> HOW TO COMPLETE THIS TASK
The answer should be each line of the records that contains the word "else"; please copy them all.

Stored items:
-- The weight split of a slot operation (R67, R307)

/-- The share that a split gives: a share of 2^32 or more traps at issue; CLS = 0 gives 0 and splits nothing; a share that
the weight cannot cover borrows first, while the context stalls; a refused borrow leaves the operation undone and traps at
the next boundary. `req` is the request, `k` takes the share (DEDUCED, log 52). -/
def State.splitShare (s : State) (req : Nat) (k : Nat → State → State) : State :=
  let x := s.cx
  if 2 ^ 32 ≤ req then s.raise (causeO 11 6 s.iss.slot x.sys.cls 0 [(0x40, 8, req)])
  else if x.sys.cls = 0 then k 0 s
  else
    let s1 := s.modCx (fun y => { y with split := none })
    match splitPlain x.sys.wgt req with
    | some p => k p.1 (s1.modCx (fun y => { y with sys := { y.sys with wgt := p.2 } }))
    | none =>
      match x.split with
      | some q =>
        if q.refused then
          s1.deferTrap s.iss.sp s.iss.c x.res.tid (causeO 11 6 s.iss.slot x.sys.cls 0 [(0x40, 8, if req = 0 then x.sys.wgt / 2 else req)]) s.iss.off
        else s.stallWith .borrow
      | none =>
        let t := s.stallWith .borrow
        (t.modCtx s.iss.sp s.iss.c (fun y => { y with split := some ⟨req, false, false⟩ })).later
          [.borrow (Fin.ofNat 128 s.iss.sp) (Fin.ofNat 8 s.iss.c)]

/-- The answer of the home reaches the splitting context: weight granted, or a refusal. -/
def Ctx.borrowed (x : Ctx) (a : Option Nat) : Ctx :=
  match x.split, a with
  | some p, some n => { x with split := some { p with answered := true }, sys := { x.sys with wgt := x.sys.wgt + n } }
  | some p, none => { x with split := some { p with answered := true, refused := true } }
  | none, _ => x

-- Forks (R306 to R308)

/-- The words of a fork or continuation record that R304 finds bad. -/
def forkBad (w : List Entry) (noTarget : Bool) : List (Nat × Bool) :=
  let v (k : Nat) : Nat := wordAt w k
  [(0, outside (v 0) (maskAt 0 32)), (1, v 1 != 0),
    (2, outside (v 2) (maskAt 50 2 + maskAt 0 7) || bits (v 2) 50 2 == 3 || (noTarget && bits (v 2) 0 7 != 0)), (3, v 3 != 0)]

/-- Tile coordinate and arguments of a record. -/
def recTc (w : List Entry) : List Nat := (List.range 8).map (fun k => bits (wordAt w (4 + k / 2)) (32 * (k % 2)) 32)
def recArgs (w : List Entry) : List Entry := (List.range 4).map (fun k => w.getD (8 + k) 0)

/-- The spires that a placement target stands for (R307). -/
def targetSpires (pk : Place) (own tgt : Nat) : List Nat :=
  match pk with
  | .own => [own]
  | .spire => [tgt]
  | .dome => if tgt < 16 then (List.range 8).map (fun k => 8 * tgt + k) else []
  | .tower => if tgt < 4 then (List.range 32).map (fun k => 32 * tgt + k) else []

/-- The enabled spire of the list whose deque holds the fewest entries, the lowest-numbered on a tie (DEDUCED, log 49). -/
def State.fewest (s : State) (l : List Nat) : Option Nat :=
  (l.filter (fun n => s.enabled n)).foldl (fun a n => match a with
    | none => some n
    | some m => if s.dequeLen n < s.dequeLen m then some n else some m) none

/-- An entry check of a fork or continuation: BOUNDS/0x03 (R307). -/
def State.entryCheck (s : State) (w : List Entry) (k : State → State) : State :=
  let e := bits (wordAt w 0) 0 32
  if e % 16 ≠ 0 ∨ s.cx.res.nlen ≤ e then s.raise (.mk' 4 3 s.iss.slot [(0x40, 8, e)]) else k s

/-- The descriptor that a record and a share make (R307). -/
def State.descOf (s : State) (w : List Entry) (share : Nat) : Desc :=
  let x := s.cx
  { cver := (match s.launchOf x.res.ltwr x.res.lslot with
      | some l => s.codeVersion l x.sys.cvr
      | none => x.sys.cvr)
    entry := bits (wordAt w 0) 0 32
    clsh := x.sys.cls
    sreach := bits (wordAt w 2) 50 2
    pois := false
    ltwr := x.res.ltwr
    lslot := x.res.lslot
    wgt := share
    tc := recTc w
    args := recArgs w
    pdet := 0
    rol := 0 }

/-- The inline run of a descriptor (R61): the return stack takes the forker's coordinate, weight, closure, code version
and return offset, which the end of the bundle settles; the next bundle is its entry. The descriptor's arguments are pushed as results of
latency 1, behind what queues 1 to 4 hold (DESIGN CHOICE, log 96). -/
def State.runInline (s : State) (d : Desc) : State :=
  let x := s.cx
  if 16 ≤ x.rstk.length then s.raise (.mk' 2 4 s.iss.slot [(0x40, 8, x.rstk.length)])
  else if 64 < x.inflight.length + x.deferred.length + 4 then s.stallWith (.flights 4)
  else
    let s1 := (s.modCx (fun y => { y with
      rstk := .fork y.tc y.sys.wgt y.sys.cls y.sys.cvr s.iss.next :: y.rstk
      tc := d.tc
      sys := { y.sys with wgt := d.wgt, cls := d.clsh, cvr := d.cver } })).pinCode x.res.codeh d.cver
    let s2 := ((List.range 4).zip d.args).foldl (fun s p => s.push (.s (p.1 + 1)) (.s p.2) 1 0) s1
    { s2 with iss := { s2.iss with inl := some d.entry } }

/-- A fork's descriptor: the owner pushes it at the head of its own deque, or, for another placement, it is a tail insert, made when the owners' pushes and pops of
this sc are over (R59, R307). -/
def State.insertDesc (s : State) (own : Bool) (n : Nat) (d : Desc) : State :=
  if own then s.modSpire n (fun x => { x with deque := d :: x.deque }) else { s with inserts := s.inserts ++ [(n, d)] }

> TASK SOLUTION
  else if x.sys.cls = 0 then k 0 s
  else
          s1.deferTrap s.iss.sp s.iss.c x.res.tid (causeO 11 6 s.iss.slot x.sys.cls 0 [(0x40, 8, if req = 0 then x.sys.wgt / 2 else req)]) s.iss.off
        else s.stallWith .borrow
  | .dome => if tgt < 16 then (List.range 8).map (fun k => 8 * tgt + k) else []
  | .tower => if tgt < 4 then (List.range 32).map (fun k => 32 * tgt + k) else []
    | some m => if s.dequeLen n < s.dequeLen m then some n else some m) none
  if e % 16 ≠ 0 ∨ s.cx.res.nlen ≤ e then s.raise (.mk' 4 3 s.iss.slot [(0x40, 8, e)]) else k s
  else if 64 < x.inflight.length + x.deferred.length + 4 then s.stallWith (.flights 4)
  else
  if own then s.modSpire n (fun x => { x with deque := d :: x.deque }) else { s with inserts := s.inserts ++ [(n, d)] }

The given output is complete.